And it showed that Core Lab was tied as the largest of all internationally, globally, and in North America it showed that we were the largest, including all of those large ones. And that's about five years old was the last time we did a survey.
We don't think it's changed materially other than our picking up market share because the introduction of so much of this new technology..
Got it. Okay, that really helps, Dick, thank you. I'll turn it back now..
And our next question comes from Sean Meakim of J.P. Morgan. Please go ahead..
Hi, good morning..
Good morning, Sean..
So as we think about a recovery in activity next year in North America, just trying to think about production enhancement mix, customer mix, geographic mix, project mix, thinking about how those factors could influence your opportunity to expand margins and hit those incremental that you're targeting?.
Yes, Sean, I think a good review would be to go back to '08 through '12. We think that we will closely follow that model because it should step out right along the same lines. We do like that business better because we have reduced costs due to some increased automation. And also we have a wider array of products to offer and services to offer.
So it gives us great comfort in seeing that the incremental margins for that group could be higher than the average of 60% that we said for the whole company. And if we go back and look at quarters, in '10, '11, and '12 you'll see that to be true.

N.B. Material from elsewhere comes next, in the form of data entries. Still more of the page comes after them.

-- ==== Sys2Proof/Tests/Slice0.lean ====
section
/-! SUPPORT. The model's own tests: the ill-formed terms that WellFormed refuses, words written out from the encodings of
the spec, single steps taken from the spec's examples and test vectors, and, for every statement with hypotheses, concrete
states and operands that meet them. -/

set_option Elab.async false

namespace Sys2Proof.Tests

open Sys2Proof Sys2Proof.Machine

/-! ## Small states -/

/-- A call in progress at a step of the zlib envelope, with the bytes to read and room for one byte. -/
def atZ (z : ZStep) (inp : List Byte) : State :=
  { State.reset with phase := .active, busy := true, zStep := z, inBytes := inp, outCap := 1 }

def atB (b : BStep) (inp : List Byte) : State := { atZ .flate inp with bStep := b }

def atS (x : SStep) (inp : List Byte) : State := { atB .stored inp with sStep := x }

def atD (d : DStep) (inp : List Byte) : State := { atB .dynhdr inp with btype := 2, dStep := d, nLit := 257, nDist := 1 }

/-- In the symbol loop of a fixed block. -/
def atY (y : YStep) (inp : List Byte) : State := { atB .symbols inp with btype := 1, yStep := y, llLen := fixLl, dLen := fixD }

/-- One step leads to a next state of which a test holds. -/
def stepTo (s : State) (p : State → Bool) : Bool :=
  match step s with
  | .next t => p t
  | _ => false

/-- One meaning leads to a next state of which a test holds. -/
def execTo (i : Instr) (s : State) (p : State → Bool) : Bool :=
  match exec i s with
  | .next t => p t
  | _ => false

/-- The call ended with a status. -/
def returned (k : Status) (t : State) : Bool := !t.busy && t.status == k && t.reply == some k

/-! ## Well-formedness: one ill-formed term for each check -/

theorem test_wf_hlit : WellFormed (.dCounts 32 0 0) = false := by decide
theorem test_wf_hdist : WellFormed (.dCounts 0 32 0) = false := by decide
theorem test_wf_hclen : WellFormed (.dCounts 0 0 16) = false := by decide
theorem test_wf_cllen : WellFormed (.dCllen 8) = false := by decide
theorem test_wf_clsym : WellFormed (.clLen 16) = false := by decide
theorem test_wf_accepts : WellFormed (.dCounts 31 31 15) = true ∧ WellFormed (.dCllen 7) = true := by decide

/-! ## Decoding: a word of every row, written out from spec/30_encoding.md and spec/44_symbol_loop_window.md -/

/-- R91, R92: `78 9C` is CMF*256 + FLG = 30876; a trailer's first byte is its most significant. -/
theorem test_decode_envelope :
    decode .zhdr 0b0111100010011100 = .ok (.zhdr 30876) ∧ decode .ztrl 0x024D0127 = .ok (.ztrl 0x024D0127) := by
  decide +kernel

/-- R93, R94: BFINAL is bit 0, BTYPE bits 2:1. -/
theorem test_decode_headers :
    decode .bhdr 0b000 = .ok (.blkStored false) ∧ decode .bhdr 0b011 = .ok (.blkFixed true) ∧
      decode .bhdr 0b100 = .ok (.blkDynamic false) ∧ decode .bhdr 0b111 = .ok (.blkReserved true) := by decide +kernel

/-- R95, R187: bytes `03 00 FC FF` are LEN 3 and NLEN 0xFFFC; a data byte is itself. -/
theorem test_decode_stored :
    decode .stored 0xFFFC0003 = .ok (.sLen 3 0xFFFC) ∧ decode .raw 0x61 = .ok (.raw 0x61) := by decide +kernel

/-- R96, R97, R98: HLIT lowest, then HDIST, then HCLEN; the code-length alphabet. -/
theorem test_decode_dynamic :
    decode .dynhdr 0b1110_00011_11101 = .ok (.dCounts 29 3 14) ∧ decode .cllen 0b101 = .ok (.dCllen 5) ∧
      decode .clsym 0b01111 = .ok (.clLen 15) ∧ decode .clsym 0b10000 = .ok .clRep ∧
      decode .clsym 0b10001 = .ok .clZrep ∧ decode .clsym 0b10010 = .ok .clZrepl := by decide +kernel

/-- R100: literals are 0 to 255, the end of block is 256. -/
theorem test_decode_literals :
    decode .llsym 0x61 = .ok (.lit 0x61) ∧ decode .llsym 255 = .ok (.lit 255) ∧ decode .llsym 256 = .ok .eob := by
  decide +kernel

/-- R234, R235: the length symbols. -/
theorem test_decode_lengths : ∀ p ∈ ([(257, .len257), (258, .len258), (259, .len259), (260, .len260), (261, .len261), (262, .len262), (263, .len263),
   (264, .len264), (265, .len265), (266, .len266), (267, .len267), (268, .len268), (269, .len269), (270, .len270),
   (271, .len271), (272, .len272), (273, .len273), (274, .len274), (275, .len275), (276, .len276), (277, .len277),
   (278, .len278), (279, .len279), (280, .len280), (281, .len281), (282, .len282), (283, .len283), (284, .len284),
   (285, .len285), (286, .llRsvd286), (287, .llRsvd287)] : List (Nat × Instr)),
    decode .llsym p.1 = .ok p.2 := by decide +kernel

/-- R242, R238: the distance symbols. -/
theorem test_decode_distances : ∀ p ∈ ([(0, .dist00), (1, .dist01), (2, .dist02), (3, .dist03), (4, .dist04), (5, .dist05), (6, .dist06), (7, .dist07),
   (8, .dist08), (9, .dist09), (10, .dist10), (11, .dist11), (12, .dist12), (13, .dist13), (14, .dist14),
   (15, .dist15), (16, .dist16), (17, .dist17), (18, .dist18), (19, .dist19), (20, .dist20), (21, .dist21),
   (22, .dist22), (23, .dist23), (24, .dist24), (25, .dist25), (26, .dist26), (27, .dist27), (28, .dist28),
   (29, .dist29), (30, .dRsvd30), (31, .dRsvd31)] : List (Nat × Instr)),
    decode .dsym p.1 = .ok p.2 := by decide +kernel

/-- R117: the host's rows carry the ordinals 0, 1, 2. -/
theorem test_decode_host :
    decode .host 0 = .ok .reset ∧ decode .host 1 = .ok (.init 0) ∧
      decode .host 2 = .ok (.decode (some ⟨0, false⟩) (some ⟨[], false⟩)) := by decide +kernel

/-- R98, R100: values that are no symbol are refused by name. -/
theorem test_decode_refuses :
    decode .clsym 19 = .error (.noSuchSymbol .clsym 19) ∧ decode .llsym 288 = .error (.noSuchSymbol .llsym 288) ∧
      decode .dsym 32 = .error (.tooWide .dsym 32) ∧ decode .host 3 = .error (.noSuchSymbol .host 3) := by
  decide +kernel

So I would kind of model if we are on the pace for that type of recovery, I would use that as the model for revenue growth, margin expansion, and incrementals..

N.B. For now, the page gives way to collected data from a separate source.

-- ==== Sys2Proof/Certificates/Slice0/Obligations.lean ====
section
/-! DEFINITION. The statements about the machine that are put to the provers. -/

section

open Sys2Proof Sys2Proof.Machine

/-! ## The machine and its clock -/

/-- A step takes the command at the front of the queue and is that command's effect on the queue's
rest. -/
def Obligations.StepRunsTheFrontCommand : Prop :=
  ∀ (c : Instr) (rest : List Instr) (s : State), s.pending = c :: rest →
    step s = exec c { s with pending := rest }

/-- With an empty queue a step is one ms (log entry 1, the model's choice): the clock goes on by one, the
timers that have run out put their commands into the queue, and nothing else changes; while RESET is
asserted no timer runs (R180). -/
def Obligations.IdleStepIsOneMillisecond : Prop :=
  ∀ s : State, s.pending = [] → ∃ t, step s = .next t ∧
    t = { s with now := s.now + 1, pending := t.pending } ∧
    (s.resetAsserted = true → t.pending = []) ∧
    (s.resetAsserted = false →
      (∀ (st : Fin 8) e, (s.stations[st]).silenceExpiry = some e → e ≤ t.now →
        Instr.silenceExpiry (stationNo st) ∈ t.pending) ∧
      (∀ x ∈ s.sessions, ∀ e, x.idleExpiry = some e → e ≤ t.now →
        Instr.idleExpiry x.number ∈ t.pending) ∧
      (∀ r ∈ s.referrals, r.expiry ≤ t.now → Instr.referralExpiry r.number ∈ t.pending) ∧
      (∀ p n g e l, s.transfer = .running p n g (some e) l → e ≤ t.now →
        Instr.replyTimerExpiry ∈ t.pending) ∧
      (∀ (i : Fin 12) d e, (s.pipes[i]).dropping = some d → d.expiry = some e → e ≤ t.now →
        Instr.dropExpiry (laneNo i) ∈ t.pending) ∧
      (∀ r ∈ s.strokes, r.time + s.params.window ≤ t.now → Instr.strokeRecordExpiry ∈ t.pending))

/-! ## Reset -/

/-- The machine right after a hardware reset keeps every law of Safety.lean. -/
def Obligations.ResetKeepsEveryLaw : Prop :=
  ArticlesOk State.reset ∧ StrokesOk State.reset ∧ PortsOk State.reset ∧ QueuesOk State.reset ∧
  CountersOk State.reset ∧ ParametersOk State.reset ∧ StationsOk State.reset ∧
  SessionsOk State.reset ∧ ReferralsOk State.reset ∧ LinkedOk State.reset ∧ VoucherOk State.reset ∧
  LanesOk State.reset ∧ BinsOk State.reset ∧ EntriesOk State.reset ∧ HandlesOk State.reset

/-- What a hardware reset leaves, block by block (R22, R47, R60, R77, R95, R117, R135, R148, R157, R168,
R173, R178). -/
def Obligations.ResetLeavesHardwareValues : Prop :=
  let s := State.reset
  s.articles = [] ∧ (∀ i : Fin 4, s.keys[i] = none) ∧ (∀ c : Fin 16, s.classValues[c] = 0) ∧
  (∀ st : Fin 8, s.heldCounts[st] = 0) ∧ s.lastHandle = 0 ∧
  s.referrals = [] ∧ s.lastReferral = 0 ∧ s.sessions = [] ∧ s.lastSession = 0 ∧
  s.voucherQueue = [] ∧ s.transfer = .idle ∧ s.tagCounter = 0 ∧
  (∀ i : Fin 12, (s.lanes[i]).state = .closed ∧ (s.lanes[i]).kind = .loose ∧
    (s.lanes[i]).route = .pet ∧ (s.lanes[i]).capacity = 0 ∧ (s.lanes[i]).factor = 16 ∧
    (s.lanes[i]).warn = 90 ∧ (s.lanes[i]).mask = false ∧ (s.lanes[i]).committed = 0 ∧
    (s.lanes[i]).reserved = 0 ∧ (s.lanes[i]).nearlyFull = false ∧ (s.lanes[i]).thermal = .normal ∧
    (s.lanes[i]).binPresent = true ∧ (s.lanes[i]).fillAtRemoval = 0 ∧
    (s.lanes[i]).itemsSince = 0 ∧ (s.lanes[i]).changed = false) ∧
  (∀ i : Fin 12, (s.pipes[i]).orders = [] ∧ (s.pipes[i]).request = false ∧
    (s.pipes[i]).last = none ∧ (s.pipes[i]).beforeLast = none) ∧
  s.overflow = ⟨0, 0, false⟩ ∧ s.strokes = [] ∧ laneNo s.pointer = 1 ∧
  (∀ r : Fin 5, (s.rows[r]).isClear = true) ∧ s.totals = Totals.zero ∧
  (∀ i : Fin 19, s.returned[i] = 0) ∧
  (∀ st : Fin 8, (s.stations[st]).state = .off ∧ (s.stations[st]).kind = none ∧
    (s.stations[st]).attachCount = 0 ∧ (s.stations[st]).changed = false) ∧
  s.front.all = [] ∧ s.back.all = [] ∧
  s.params = { sessionCap := 50000, idleTime := 120, idleDisposition := .voucher,
               referralTimeout := 5000, dropTimeout := 3000, voucherTimeout := 2000, budget := 8,
               window := 4000, overflowCapacity := 1000 }

/-- The assertion of RESET stops both ports and loses their frames; while it is asserted no command but those
of the two input lines changes anything; its release, with FEEDFLT clear or asserted, puts every block
into its hardware-reset values and samples FEEDFLT (R148, R180).  The clock, the serial and the count of
draws are the model's own fields and go on (log entries 1, 3, 8), and so does the queue; that only the
level of FEEDFLT is held while RESET is asserted is the model's choice (log entry 10). -/
def Obligations.ResetLineStopsAndResetsThePart : Prop :=
  (∀ s : State, exec .hardwareReset s =
    .next { s with resetAsserted := true, front := Port.reset, back := Port.reset }) ∧
  (∀ (c : Instr) (s : State), s.resetAsserted = true →
    c ≠ .hardwareReset → c ≠ .resetRelease → c ≠ .feedfltAssert → c ≠ .feedfltClear →
    exec c s = .next s) ∧
  (∀ s : State, s.resetAsserted = true →
    exec .feedfltAssert s = .next { s with feedLine := true } ∧
    exec .feedfltClear s = .next { s with feedLine := false }) ∧
  (∀ s : State, s.resetAsserted = true → ∃ t, exec .resetRelease s = .next t ∧
    Sends (if s.feedLine then [.notice (.feedFault true 0)] else []) []
      { State.reset with pending := s.pending, now := s.now, serial := s.serial, draws := s.draws,
                         feedLine := s.feedLine, feedFault := s.feedLine } t) ∧
  (∀ s : State, s.resetAsserted = false → exec .resetRelease s = .next s)

/-- FEEDFLT: a change of the line sets the feed-fault state and places a FEED FAULT notice; at a change to
clear a consideration grants lane after lane until the candidate does not fit, and the records are the old
ones followed by those of lanes that waited (R140, R142, R145).  A line that is already at the level
changes nothing.  That the notice at the clearing carries the sum before the grants is the model's choice
(log entry 35). -/
def Obligations.FeedFaultFollowsTheLine : Prop :=
  (∀ s : State, s.resetAsserted = false → s.feedLine = false → ∃ t, exec .feedfltAssert s = .next t ∧
    Sends [.notice (.feedFault true s.strokeSum)] [] { s with feedLine := true, feedFault := true }
      t) ∧
  (∀ s : State, (s.feedLine = true → exec .feedfltAssert s = .next s) ∧
    (s.feedLine = false → exec .feedfltClear s = .next s)) ∧
  (∀ s : State, s.resetAsserted = false → s.feedLine = true → ∃ t, exec .feedfltClear s = .next t ∧
    s.front.Took [.notice (.feedFault false s.strokeSum)] t.front ∧ (∃ new, Granted new s t) ∧
    t = { s with feedLine := false, feedFault := false, serial := t.serial, front := t.front,
                 back := t.back, pipes := t.pipes, strokes := t.strokes, pointer := t.pointer })

/-! ## The links -/

/-- Sending: an idle port with a frame begins to send it; a collision makes the port wait 200 µs plus
40 µs times a number from 0 to 15, which is left open, with its queue kept; after the wait it sends
again (R172). The line carries its bytes then and is not idle (log entry 44). The count of draws is the
model's own field (log entry 3). -/
def Obligations.PortSendsAndBacksOff : Prop :=
  (∀ (l : Link) (s : State), s.resetAsserted = false → (s.port l).transmitter = .idle →
    (s.port l).queue ≠ [] →
    exec (.frameSendStart l) s = .next (s.onPort l fun p =>
      { p with transmitter := .sending, idle := false, lastLine := s.now })) ∧
  (∀ (l : Link) (s : State), s.resetAsserted = false → (s.port l).transmitter = .sending →
    ∃ k : Fin 16, exec (.sendCollision l) s =
      .next ({ s with draws := s.draws + 1 }.onPort l fun p =>
        { p with transmitter := .backoff (200 + 40 * k.val), idle := false, lastLine := s.now })) ∧
  (∀ (l : Link) (s : State) (m : Nat), s.resetAsserted = false →
    (s.port l).transmitter = .backoff m →
    exec (.backoffExpiry l) s = .next (s.onPort l fun p =>
      { p with transmitter := .sending, idle := false, lastLine := s.now }))

/-- A frame that has been sent leaves its queue. The send of the latest frame of a transfer in REQUEST
or STATUS starts the reply timer (R82), the send of the DROP GO of the order now in a lane's dropping
position starts its drop timer (R124), and the send of another frame starts no timer. Frames are known
by their serials, the model's own field (log entry 8); the line is not idle then (log entry 44). -/
def Obligations.SentFrameLeavesAndStartsItsTimer : Prop :=
  (∀ (s : State) (q : Queued) (rest : List Queued) (ph : Phase) (n tag : Nat) (e : Option Nat),
    s.resetAsserted = false → s.front.transmitter = .sending → s.front.queue = q :: rest →
    ((∃ a b c d, q.frame = .voucherRequest tag a b c d) ∨
      (∃ a b c, q.frame = .voucherLines tag a b c) ∨ (∃ a, q.frame = .statusQuery tag a)) →
    s.transfer = .running ph n tag e q.serial → ph ≠ .data →
    exec (.frameSent .front) s =
      .next { s with front := { s.front with queue := rest, transmitter := .idle,
                                             idle := false, lastLine := s.now },
                     transfer := .running ph n tag (some (s.now + s.params.voucherTimeout))
                       q.serial }) ∧
  (∀ (s : State) (q : Queued) (rest : List Queued) (i : Fin 12) (h : Nat) (d : Dropping),
    s.resetAsserted = false → s.back.transmitter = .sending → s.back.queue = q :: rest →
    q.frame = .dropGo (laneNo i) h → (s.pipes[i]).dropping = some d → d.go = q.serial →
    exec (.frameSent .back) s =
      .next ({ s with back := { s.back with queue := rest, transmitter := .idle,
                                            idle := false, lastLine := s.now } }.setPipe i
        { s.pipes[i] with
          dropping := some { d with expiry := some (s.now + s.params.dropTimeout) } })) ∧
  (∀ (l : Link) (s : State) (q : Queued) (rest : List Queued),
    s.resetAsserted = false → (s.port l).transmitter = .sending → (s.port l).queue = q :: rest →
    (∀ ph n tag e, s.transfer ≠ .running ph n tag e q.serial) →
    (∀ (i : Fin 12) d, (s.pipes[i]).dropping = some d → d.go ≠ q.serial) →
    exec (.frameSent l) s =
      .next (s.onPort l fun p => { p with queue := rest, transmitter := .idle, idle := false,
                                          lastLine := s.now }))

Okay, thank you for that. And then thinking about the missable gas EOR opportunity, it sounds like you're starting to get more traction outside the Eagle Ford, more talk around the Permian.

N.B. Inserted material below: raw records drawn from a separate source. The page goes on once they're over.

-- ==== Sys2Proof/Laws/Produce.lean ====
section
/-! SUPPORT. What producing frames does, said once: `place`, `placeAll`, `reply`, `refuse` and `notify`
answer a state that `Sends` relates to the one before, and change no field but the ports and the
serial. -/

namespace Sys2Proof.Machine

/-! ## Ports -/

theorem Port.Took.refl (p : Port) : p.Took [] p := ⟨⟨[], by simp, rfl⟩, rfl⟩

theorem Port.Took.trans {fs gs : List Frame} {p q r : Port} (h : p.Took fs q) (k : q.Took gs r) :
    p.Took (fs ++ gs) r := by
  obtain ⟨⟨new, hall, hmap⟩, hrest⟩ := h
  obtain ⟨⟨new', kall, kmap⟩, krest⟩ := k
  refine ⟨⟨new ++ new', by rw [kall, hall, List.append_assoc], by rw [List.map_append, hmap, kmap]⟩, ?_⟩
  rw [krest, hrest]

theorem Port.produce_all (cap : Nat) (q : Queued) (p : Port) :
    (p.produce cap q).all = p.all ++ [q] := by
  unfold Port.produce Port.all
  split
  · next h => simp [h.1]
  · simp

theorem Port.produce_took (cap : Nat) (q : Queued) (p : Port) :
    p.Took [q.frame] (p.produce cap q) := by
  refine ⟨⟨[q], Port.produce_all cap q p, rfl⟩, ?_⟩
  unfold Port.produce
  split <;> rfl

/-- The place rule keeps a queue within its capacity (R173). -/
theorem Port.produce_length (cap : Nat) (q : Queued) (p : Port) (h : p.queue.length ≤ cap) :
    (p.produce cap q).queue.length ≤ cap := by
  unfold Port.produce
  split
  · next hc => simp; omega
  · exact h

/-! ## Sends -/

theorem Sends.refl (s : State) : Sends [] [] s s := ⟨Port.Took.refl _, Port.Took.refl _, rfl⟩

theorem Sends.trans {fs bs gs cs : List Frame} {s t u : State} (h : Sends fs bs s t)
    (k : Sends gs cs t u) : Sends (fs ++ gs) (bs ++ cs) s u := by
  refine ⟨h.front.trans k.front, h.back.trans k.back, ?_⟩
  rw [k.rest, h.rest]

theorem State.place_sends_front {f : Frame} (h : f.link = .front) (s : State) :
    Sends [f] [] s (s.place f) := by
  refine ⟨?_, ?_, rfl⟩
  · simp only [State.place, h]; exact Port.produce_took _ _ _
  · simp only [State.place, h]; exact Port.Took.refl _

theorem State.place_sends_back {f : Frame} (h : f.link = .back) (s : State) :
    Sends [] [f] s (s.place f) := by
  refine ⟨?_, ?_, rfl⟩
  · simp only [State.place, h]; exact Port.Took.refl _
  · simp only [State.place, h]; exact Port.produce_took _ _ _

theorem State.placeAll_nil (s : State) : s.placeAll [] = s := rfl

theorem State.placeAll_cons (f : Frame) (fs : List Frame) (s : State) :
    s.placeAll (f :: fs) = (s.place f).placeAll fs := rfl

theorem State.placeAll_sends_front {fs : List Frame} (h : ∀ f ∈ fs, f.link = .front) (s : State) :
    Sends fs [] s (s.placeAll fs) := by
  induction fs generalizing s with
  | nil => exact Sends.refl s
  | cons f fs ih =>
    rw [State.placeAll_cons]
    exact (State.place_sends_front (h f (by simp)) s).trans
      (ih (fun g hg => h g (by simp [hg])) (s.place f))

theorem replyFrames_front (tag : Byte) (code : Nat) (r : ReplyCode) (results : List Byte) :
    ∀ f ∈ replyFrames tag code r results, f.link = .front := by
  intro f hf
  unfold replyFrames at hf
  obtain ⟨p, _, rfl⟩ := List.mem_map.mp hf
  rfl

/-- A REPLY is all that a `reply` sends (R174). -/
theorem State.reply_sends (tag : Byte) (code : Nat) (r : ReplyCode) (results : List Byte)
    (s : State) : Sends (replyFrames tag code r results) [] s (s.reply tag code r results) :=
  State.placeAll_sends_front (replyFrames_front tag code r results) s

/-- A refused command sends its REPLY and does nothing else (R174). -/
theorem State.refuse_sends (tag : Byte) (code : Nat) (r : ReplyCode) (s : State) :
    Sends (replyFrames tag code r []) [] s (s.refuse tag code r) :=
  State.reply_sends tag code r [] s

/-- A NOTICE is all that a `notify` sends (R176). -/
theorem State.notify_sends (n : Notice) (s : State) : Sends [.notice n] [] s (s.notify n) :=
  State.place_sends_front rfl s

/-- A REPLY without results is one frame, part 1 and last (R174, log entry 17). -/
theorem replyFrames_nil (tag : Byte) (code : Nat) (r : ReplyCode) :
    replyFrames tag code r [] = [.reply tag code r 1 true []] := rfl

/-! ## Fields that producing frames leaves -/

theorem State.placeAll_rest (fs : List Frame) (s : State) :
    s.placeAll fs = { s with serial := (s.placeAll fs).serial, front := (s.placeAll fs).front,
                             back := (s.placeAll fs).back } := by
  induction fs generalizing s with
  | nil => rfl
  | cons f fs ih => rw [State.placeAll_cons, ih (s.place f)]; rfl

section
variable (s : State)

@[simp] theorem State.placeAll_pending (fs : List Frame) : (s.placeAll fs).pending = s.pending := by
  rw [State.placeAll_rest]
@[simp] theorem State.placeAll_now (fs : List Frame) : (s.placeAll fs).now = s.now := by
  rw [State.placeAll_rest]
@[simp] theorem State.placeAll_draws (fs : List Frame) : (s.placeAll fs).draws = s.draws := by
  rw [State.placeAll_rest]
@[simp] theorem State.placeAll_resetAsserted (fs : List Frame) : (s.placeAll fs).resetAsserted = s.resetAsserted := by
  rw [State.placeAll_rest]
@[simp] theorem State.placeAll_feedLine (fs : List Frame) : (s.placeAll fs).feedLine = s.feedLine := by
  rw [State.placeAll_rest]
@[simp] theorem State.placeAll_params (fs : List Frame) : (s.placeAll fs).params = s.params := by
  rw [State.placeAll_rest]
@[simp] theorem State.placeAll_articles (fs : List Frame) : (s.placeAll fs).articles = s.articles := by
  rw [State.placeAll_rest]
@[simp] theorem State.placeAll_keys (fs : List Frame) : (s.placeAll fs).keys = s.keys := by
  rw [State.placeAll_rest]
@[simp] theorem State.placeAll_classValues (fs : List Frame) : (s.placeAll fs).classValues = s.classValues := by
  rw [State.placeAll_rest]
@[simp] theorem State.placeAll_heldCounts (fs : List Frame) : (s.placeAll fs).heldCounts = s.heldCounts := by
  rw [State.placeAll_rest]
@[simp] theorem State.placeAll_lastHandle (fs : List Frame) : (s.placeAll fs).lastHandle = s.lastHandle := by
  rw [State.placeAll_rest]
@[simp] theorem State.placeAll_referrals (fs : List Frame) : (s.placeAll fs).referrals = s.referrals := by
  rw [State.placeAll_rest]
@[simp] theorem State.placeAll_lastReferral (fs : List Frame) : (s.placeAll fs).lastReferral = s.lastReferral := by
  rw [State.placeAll_rest]
@[simp] theorem State.placeAll_sessions (fs : List Frame) : (s.placeAll fs).sessions = s.sessions := by
  rw [State.placeAll_rest]
@[simp] theorem State.placeAll_lastSession (fs : List Frame) : (s.placeAll fs).lastSession = s.lastSession := by
  rw [State.placeAll_rest]
@[simp] theorem State.placeAll_awaiting (fs : List Frame) : (s.placeAll fs).awaiting = s.awaiting := by
  rw [State.placeAll_rest]
@[simp] theorem State.placeAll_voucherQueue (fs : List Frame) : (s.placeAll fs).voucherQueue = s.voucherQueue := by
  rw [State.placeAll_rest]
@[simp] theorem State.placeAll_transfer (fs : List Frame) : (s.placeAll fs).transfer = s.transfer := by
  rw [State.placeAll_rest]
@[simp] theorem State.placeAll_tagCounter (fs : List Frame) : (s.placeAll fs).tagCounter = s.tagCounter := by
  rw [State.placeAll_rest]
@[simp] theorem State.placeAll_lanes (fs : List Frame) : (s.placeAll fs).lanes = s.lanes := by
  rw [State.placeAll_rest]
@[simp] theorem State.placeAll_overflow (fs : List Frame) : (s.placeAll fs).overflow = s.overflow := by
  rw [State.placeAll_rest]
@[simp] theorem State.placeAll_pipes (fs : List Frame) : (s.placeAll fs).pipes = s.pipes := by
  rw [State.placeAll_rest]
@[simp] theorem State.placeAll_strokes (fs : List Frame) : (s.placeAll fs).strokes = s.strokes := by
  rw [State.placeAll_rest]
@[simp] theorem State.placeAll_pointer (fs : List Frame) : (s.placeAll fs).pointer = s.pointer := by
  rw [State.placeAll_rest]
@[simp] theorem State.placeAll_feedFault (fs : List Frame) : (s.placeAll fs).feedFault = s.feedFault := by
  rw [State.placeAll_rest]
@[simp] theorem State.placeAll_rows (fs : List Frame) : (s.placeAll fs).rows = s.rows := by
  rw [State.placeAll_rest]
@[simp] theorem State.placeAll_totals (fs : List Frame) : (s.placeAll fs).totals = s.totals := by
  rw [State.placeAll_rest]
@[simp] theorem State.placeAll_returned (fs : List Frame) : (s.placeAll fs).returned = s.returned := by
  rw [State.placeAll_rest]
@[simp] theorem State.placeAll_stations (fs : List Frame) : (s.placeAll fs).stations = s.stations := by
  rw [State.placeAll_rest]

Just hoping to get an update on how customers are viewing that opportunity in the context of reloading capital budgets next year, and what's driving the uptick there, and how that opportunity set looks for you?.
Yes, I think we've got a number of our more technologically sophisticated client, Sean, that are looking at this. The prime driver is the increase, their return on invested capital.
If you can take recovery rates that right now average in shales of about 9%, and increase that into the low to mid-teens you have a remarkable response to the return on invested capital. So that is their prime focus.
Moreover, if you can spend an additional two or three million dollars for a set of wells, so not an individual well, but let's say a couple of stacked pads that are together, you get a little bit bigger bang for the buck out of these EOR missable flood-related projects.
So I think we're in very early innings here, but again it's being driven by our clients looking to increase their returns on invested capital..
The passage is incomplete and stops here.